Flipping The Narrative
There are many women in the industry now. They are just not visible in the media that we consume. To quote Sridevi’s character, ‘Shashi’ from the movie English Vinglish,
“When a man cooks, it is an art. But when a woman cooks it is her duty.”
However, does this mean that there is no future for women in the cooking industry? Of course not. Many women have been blazing a trail with their brilliant takes on food couture. This has led them into the upper echelons of the world of gourmet dining.

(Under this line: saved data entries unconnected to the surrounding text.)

-- ==== Sys2Proof/Syntax.lean ====
section
/-! DEFINITION. The instruction set and the module's other steps: one constructor of Instr per row of
spec/opcode_table.json. Encoded rows carry the operand fields of spec/10_encoding.md (R179 to R196); rows without an
encoding are steps of the module's other agents and carry what the step is about. -/

namespace Sys2Proof

/-- A packet of the package network or the Soltar fabric (spec/09_network.md R155, R169; spec/17 R324). A hop is the pair
(vc, port) of R156; `rsv` are its reserved bits. `inPort` is the port and virtual channel on which the packet arrived at the
node that takes the hop, none when it was injected there. `legs` are the hops of the package network that it has still to take before its next
fabric hop or its endpoint (vc, port; R165). `sender`, `pc`, `arg`, `cnt`, `inj` (its hops as injected), `msg` and `total` (its message, and the
packets of that) are what its sender's interface knows of it for a report (R387). -/
structure Packet where
  hc      : Nat
  hp      : Nat
  hops    : List (Nat × Nat × Nat)
  part    : Nat
  src     : Nat
  dst     : Nat
  kind    : Nat
  seq     : Nat
  k0      : Nat
  k1      : Nat
  payload : List (BitVec 8)
  inPort  : Option (Nat × Nat)
  sender  : Nat
  pc      : Nat
  arg     : Nat
  cnt     : Nat
  legs    : List (Nat × Nat)
  inj     : List (Nat × Nat × Nat)
  msg     : Nat
  total   : Nat
  deriving DecidableEq, Repr

/-- A port of a Soltar switch as the topology map lists it (spec/09_network.md R166, R171): its plane, its number, the module and the module port
that its cable leads to, its registers and its link. -/
structure SwitchPort where
  plane : Nat
  sw    : Nat
  mod   : Nat
  port  : Nat
  rko   : Nat
  rki   : Nat
  prt   : Nat
  up    : Bool
  deriving DecidableEq, Repr

/-- An error that the check codes of a core find (spec/25_faults_data.md R379): the item (structure, register or bank, element or slot), whether it
is uncorrectable, and the lane. -/
structure SoftError where
  kind : Nat
  num  : Nat
  elem : Nat
  hard : Bool
  lane : Nat
  deriving DecidableEq, Repr

/-- A core at its issue turn, with the errors that its check codes find then (spec/04_scheduling.md R62, spec/25_faults_data.md R379). -/
structure CoreTurn where
  core   : Nat
  errors : List SoftError
  deriving DecidableEq, Repr

/-- The sequence number that an acknowledgment names, and what an MSIG's count exceeded its counter by (spec/09_network.md R170,
spec/24_faults_execution.md R364). -/
structure AckOf where
  seq    : Nat
  excess : Nat
  deriving DecidableEq, Repr

/-- A slice whose channel is scrubbed, with the lines in which an error is found: corrected, or (true) uncorrectable (spec/25_faults_data.md R384). -/
structure ScrubOf where
  slice  : Nat
  errors : List (Nat × Bool)
  deriving DecidableEq, Repr

/-- A block that is assigned to a world (spec/23_host_security.md R355): a cluster; group `g` of 8 slices of a cluster; the copy engine of a
core; the host interface; the 16 fabric ports from 16g on. -/
inductive Block where
  | cluster (cl : Nat)
  | slices (cl g : Nat)
  | engine (cl core : Nat)
  | hostInterface
  | ports (g : Nat)
  deriving DecidableEq, Repr

/-- The clusters of a partition, and the blocks of the module that are in the secure world (spec/23_host_security.md R352, R355). -/
structure BoundTo where
  clus   : Nat
  secure : List Block
  deriving DecidableEq, Repr

/-- A report on a failed message (spec/26_faults_network.md R387). -/
structure Report where
  rtype : Nat
  hop   : Nat
  why   : Nat
  kind  : Nat
  seq   : Nat
  pc    : Nat
  arg   : Nat
  cnt   : Nat
  route : List (BitVec 8)
  deriving DecidableEq, Repr

/-- A region register (spec/23_host_security.md R355): PA[51:16] of the first and last 64 KiB. -/
structure Region where
  valid  : Bool
  secure : Bool
  base   : Nat
  lim    : Nat
  deriving DecidableEq, Repr
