/-- The function codes of custom2 (R191 to R193). -/
noncomputable def decodeCustom2 (w : Nat) : Except Reject Instr :=
  match 8 * (w / 536870912 % 8) + w / 4096 % 8 with
  | 0 => .ok (.vaddVx (w / 268435456 % 2 == 1) (w / 33554432 % 8) (w / 128 % 32) (w / 32768 % 32) (w / 1048576 % 32))
  | 1 => .ok (.vsubVx (w / 268435456 % 2 == 1) (w / 33554432 % 8) (w / 128 % 32) (w / 32768 % 32) (w / 1048576 % 32))
  | 2 => .ok (.vmulVx (w / 268435456 % 2 == 1) (w / 33554432 % 8) (w / 128 % 32) (w / 32768 % 32) (w / 1048576 % 32))
  | 3 => .ok (.vmulhVx (w / 268435456 % 2 == 1) (w / 33554432 % 8) (w / 128 % 32) (w / 32768 % 32) (w / 1048576 % 32))
  | 4 => .ok (.vdivVx (w / 268435456 % 2 == 1) (w / 33554432 % 8) (w / 128 % 32) (w / 32768 % 32) (w / 1048576 % 32))
  | 5 => .ok (.vremVx (w / 268435456 % 2 == 1) (w / 33554432 % 8) (w / 128 % 32) (w / 32768 % 32) (w / 1048576 % 32))
  | 6 => .ok (.vminVx (w / 268435456 % 2 == 1) (w / 33554432 % 8) (w / 128 % 32) (w / 32768 % 32) (w / 1048576 % 32))
  | 7 => .ok (.vmaxVx (w / 268435456 % 2 == 1) (w / 33554432 % 8) (w / 128 % 32) (w / 32768 % 32) (w / 1048576 % 32))
  | 8 => .ok (.vandVx (w / 268435456 % 2 == 1) (w / 33554432 % 8) (w / 128 % 32) (w / 32768 % 32) (w / 1048576 % 32))
  | 9 => .ok (.vorVx (w / 268435456 % 2 == 1) (w / 33554432 % 8) (w / 128 % 32) (w / 32768 % 32) (w / 1048576 % 32))
  | 10 => .ok (.vxorVx (w / 268435456 % 2 == 1) (w / 33554432 % 8) (w / 128 % 32) (w / 32768 % 32) (w / 1048576 % 32))
  | 11 => .ok (.vsllVx (w / 268435456 % 2 == 1) (w / 33554432 % 8) (w / 128 % 32) (w / 32768 % 32) (w / 1048576 % 32))
  | 12 => .ok (.vsrlVx (w / 268435456 % 2 == 1) (w / 33554432 % 8) (w / 128 % 32) (w / 32768 % 32) (w / 1048576 % 32))
  | 13 => .ok (.vsraVx (w / 268435456 % 2 == 1) (w / 33554432 % 8) (w / 128 % 32) (w / 32768 % 32) (w / 1048576 % 32))
  | 14 => .ok (.vaddsVx (w / 268435456 % 2 == 1) (w / 33554432 % 8) (w / 128 % 32) (w / 32768 % 32) (w / 1048576 % 32))
  | 15 => .ok (.vicmpVx (w / 268435456 % 2 == 1) (w / 33554432 % 8) (w / 128 % 8) (w / 32768 % 32) (w / 1048576 % 32) (w / 1024 % 4))
  | 16 => .ok (.vaddVi (w / 268435456 % 2 == 1) (w / 33554432 % 8) (w / 128 % 32) (w / 1048576 % 32) (signed 5 (w / 32768 % 32)))
  | 17 => .ok (.vminVi (w / 268435456 % 2 == 1) (w / 33554432 % 8) (w / 128 % 32) (w / 1048576 % 32) (signed 5 (w / 32768 % 32)))
  | 18 => .ok (.vmaxVi (w / 268435456 % 2 == 1) (w / 33554432 % 8) (w / 128 % 32) (w / 1048576 % 32) (signed 5 (w / 32768 % 32)))
  | 19 => .ok (.vandVi (w / 268435456 % 2 == 1) (w / 33554432 % 8) (w / 128 % 32) (w / 1048576 % 32) (signed 5 (w / 32768 % 32)))
  | 20 => .ok (.vorVi (w / 268435456 % 2 == 1) (w / 33554432 % 8) (w / 128 % 32) (w / 1048576 % 32) (signed 5 (w / 32768 % 32)))
  | 21 => .ok (.vxorVi (w / 268435456 % 2 == 1) (w / 33554432 % 8) (w / 128 % 32) (w / 1048576 % 32) (signed 5 (w / 32768 % 32)))
  | 22 => .ok (.vsllVi (w / 268435456 % 2 == 1) (w / 33554432 % 8) (w / 128 % 32) (w / 1048576 % 32) (w / 32768 % 32))
  | 23 => .ok (.vsrlVi (w / 268435456 % 2 == 1) (w / 33554432 % 8) (w / 128 % 32) (w / 1048576 % 32) (w / 32768 % 32))
  | 24 => .ok (.vsraVi (w / 268435456 % 2 == 1) (w / 33554432 % 8) (w / 128 % 32) (w / 1048576 % 32) (w / 32768 % 32))
  | 25 => .ok (.vaddsVi (w / 268435456 % 2 == 1) (w / 33554432 % 8) (w / 128 % 32) (w / 1048576 % 32) (signed 5 (w / 32768 % 32)))
  | 26 => .ok (.vicmpVi (w / 268435456 % 2 == 1) (w / 33554432 % 8) (w / 128 % 8) (w / 1048576 % 32) (signed 5 (w / 32768 % 32)) (w / 1024 % 4))
  | 28 => .ok (.vfaddVf (w / 268435456 % 2 == 1) (w / 33554432 % 8) (w / 128 % 32) (w / 32768 % 32) (w / 1048576 % 32))
  | 29 => .ok (.vfsubVf (w / 268435456 % 2 == 1) (w / 33554432 % 8) (w / 128 % 32) (w / 32768 % 32) (w / 1048576 % 32))
  | 30 => .ok (.vfmulVf (w / 268435456 % 2 == 1) (w / 33554432 % 8) (w / 128 % 32) (w / 32768 % 32) (w / 1048576 % 32))
  | 31 => .ok (.vffmaVf (w / 268435456 % 2 == 1) (w / 33554432 % 8) (w / 128 % 32) (w / 32768 % 32) (w / 1048576 % 32))
  | 32 => .ok (.vfminVf (w / 268435456 % 2 == 1) (w / 33554432 % 8) (w / 128 % 32) (w / 32768 % 32) (w / 1048576 % 32))
  | 33 => .ok (.vfmaxVf (w / 268435456 % 2 == 1) (w / 33554432 % 8) (w / 128 % 32) (w / 32768 % 32) (w / 1048576 % 32))
  | 34 => .ok (.vfcmpVf (w / 268435456 % 2 == 1) (w / 33554432 % 8) (w / 128 % 8) (w / 32768 % 32) (w / 1048576 % 32) (w / 1024 % 4))
  | 35 => .ok (.vfcmpFVf (w / 268435456 % 2 == 1) (w / 33554432 % 8) (w / 128 % 8) (w / 32768 % 32) (w / 1048576 % 32) (w / 1024 % 4))
  | 36 => .ok (.vfdivVf (w / 268435456 % 2 == 1) (w / 33554432 % 8) (w / 128 % 32) (w / 32768 % 32) (w / 1048576 % 32))
  | 37 => if w / 268435456 % 2 == 0 then wf (.fadd (w / 33554432 % 8) (w / 128 % 32) (w / 32768 % 32) (w / 1048576 % 32)) .field else .error .field
  | 38 => if w / 268435456 % 2 == 0 then wf (.fsub (w / 33554432 % 8) (w / 128 % 32) (w / 32768 % 32) (w / 1048576 % 32)) .field else .error .field
  | 39 => if w / 268435456 % 2 == 0 then wf (.fmul (w / 33554432 % 8) (w / 128 % 32) (w / 32768 % 32) (w / 1048576 % 32)) .field else .error .field
  | 40 => if w / 268435456 % 2 == 0 then wf (.ffma (w / 33554432 % 8) (w / 128 % 32) (w / 32768 % 32) (w / 1048576 % 32)) .field else .error .field
  | 41 => if w / 268435456 % 2 == 0 then wf (.fmin (w / 33554432 % 8) (w / 128 % 32) (w / 32768 % 32) (w / 1048576 % 32)) .field else .error .field
  | 42 => if w / 268435456 % 2 == 0 then wf (.fmax (w / 33554432 % 8) (w / 128 % 32) (w / 32768 % 32) (w / 1048576 % 32)) .field else .error .field
  | 43 => if w / 268435456 % 2 == 0 then wf (.fcmp (w / 33554432 % 8) (w / 128 % 32) (w / 32768 % 32) (w / 1048576 % 32)) .field else .error .field
  | 44 => if w / 268435456 % 2 == 0 then wf (.fcmpF (w / 33554432 % 8) (w / 128 % 32) (w / 32768 % 32) (w / 1048576 % 32)) .field else .error .field
  | 45 => if w / 268435456 % 2 == 0 then wf (.fcvt (w / 33554432 % 8) (w / 128 % 32) (w / 32768 % 32) (w / 1048576 % 32)) .field else .error .field
  | 46 => if w / 268435456 % 2 == 0 then wf (.frnd (w / 33554432 % 8) (w / 128 % 32) (w / 32768 % 32) (w / 1048576 % 32)) .field else .error .field
  | 47 => if w / 1048576 % 32 == 0 && w / 268435456 % 2 == 0 then wf (.fcls (w / 33554432 % 8) (w / 128 % 32) (w / 32768 % 32)) .field else .error .field
  | 48 => if w / 1048576 % 32 == 0 && w / 268435456 % 2 == 0 then wf (.fmvx (w / 33554432 % 8) (w / 128 % 32) (w / 32768 % 32)) .field else .error .field
  | 49 => if w / 1048576 % 32 == 0 && w / 268435456 % 2 == 0 then wf (.fmvf (w / 33554432 % 8) (w / 128 % 32) (w / 32768 % 32)) .field else .error .field
  | 50 => if w / 268435456 % 2 == 0 then wf (.fld (w / 33554432 % 8) (w / 128 % 32) (w / 32768 % 32) (signed 5 (w / 1048576 % 32))) .field else .error .field
  | 51 => if w / 268435456 % 2 == 0 then wf (.fst (w / 33554432 % 8) (w / 128 % 32) (w / 32768 % 32) (signed 5 (w / 1048576 % 32))) .field else .error .field
  | 52 => if w / 33554432 % 16 == 0 then .ok (.fspill (w / 128 % 32) (w / 32768 % 32) (signed 5 (w / 1048576 % 32))) else .error .field
  | 53 => if w / 33554432 % 16 == 0 then .ok (.ffill (w / 128 % 32) (w / 32768 % 32) (signed 5 (w / 1048576 % 32))) else .error .field
  | 54 => if w / 1024 % 4 == 0 && w / 1048576 % 32 == 0 then .ok (.gfromv (w / 268435456 % 2 == 1) (w / 33554432 % 8) (w / 128 % 8) (w / 32768 % 32)) else .error .field
  | 55 => if w / 262144 % 128 == 0 then .ok (.gtov (w / 268435456 % 2 == 1) (w / 33554432 % 8) (w / 128 % 32) (w / 32768 % 8)) else .error .field
  | 56 => wf (.tup (w / 268435456 % 2 == 1) (w / 33554432 % 8) (w / 128 % 32) (w / 32768 % 32) (w / 1048576 % 8) (w / 8388608 % 4)) .field
  | 57 => wf (.tdown (w / 268435456 % 2 == 1) (w / 33554432 % 8) (w / 128 % 32) (w / 32768 % 32) (w / 1048576 % 8) (w / 8388608 % 4)) .field
  | 58 => if w / 8388608 % 4 == 0 then .ok (.tbcast (w / 268435456 % 2 == 1) (w / 33554432 % 8) (w / 128 % 32) (w / 32768 % 32) (w / 1048576 % 8)) else .error .field
  | 59 => if w / 262144 % 128 == 0 then .ok (.tdepth (w / 268435456 % 2 == 1) (w / 33554432 % 8) (w / 128 % 32) (w / 32768 % 8)) else .error .field
  | 60 => if w / 8388608 % 4 == 0 then .ok (.tanc (w / 268435456 % 2 == 1) (w / 33554432 % 8) (w / 128 % 32) (w / 32768 % 32) (w / 1048576 % 8)) else .error .field
  | 61 => if w / 1024 % 4 == 0 && w / 8388608 % 4 == 0 then .ok (.tisanc (w / 268435456 % 2 == 1) (w / 33554432 % 8) (w / 128 % 8) (w / 32768 % 32) (w / 1048576 % 8)) else .error .field
  | 62 => if w / 1024 % 4 == 0 && w / 262144 % 4 == 0 && w / 8388608 % 32 == 0 then .ok (.tcontract (w / 268435456 % 2 == 1) (w / 128 % 8) (w / 32768 % 8) (w / 1048576 % 8)) else .error .field
  | 63 => if w / 1024 % 4 == 0 && w / 262144 % 1024 == 0 then .ok (.tcheck (w / 268435456 % 2 == 1) (w / 128 % 8) (w / 32768 % 8)) else .error .field
  | _ => .error .code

With many cookbooks to her name, Julia Child has become a household name that inspires many women to step into professional hospitality roles. Anahita Dhondi, the chef manager at SodabottleOpenerwala has won many accolades for the brilliance in the field. She has introduced the hitherto obscure Parsi cuisine into the restaurant industry. Mitali Gupta’s Bombaykery introduced unconventional flavors. Le 15 Patisserie by Pooja Dhingra earned her the moniker of the ‘macaron queen,’ and Megha Kohli at Lavaash by Saby has helped the restaurant become a top-tier eatery in India.
Besides, the ability to go independent and sell online has given many women both the platform as well as the flexibility they need.
It is time we start talking about the women in the kitchens again, so we can reclaim the space—this time, on a professional level!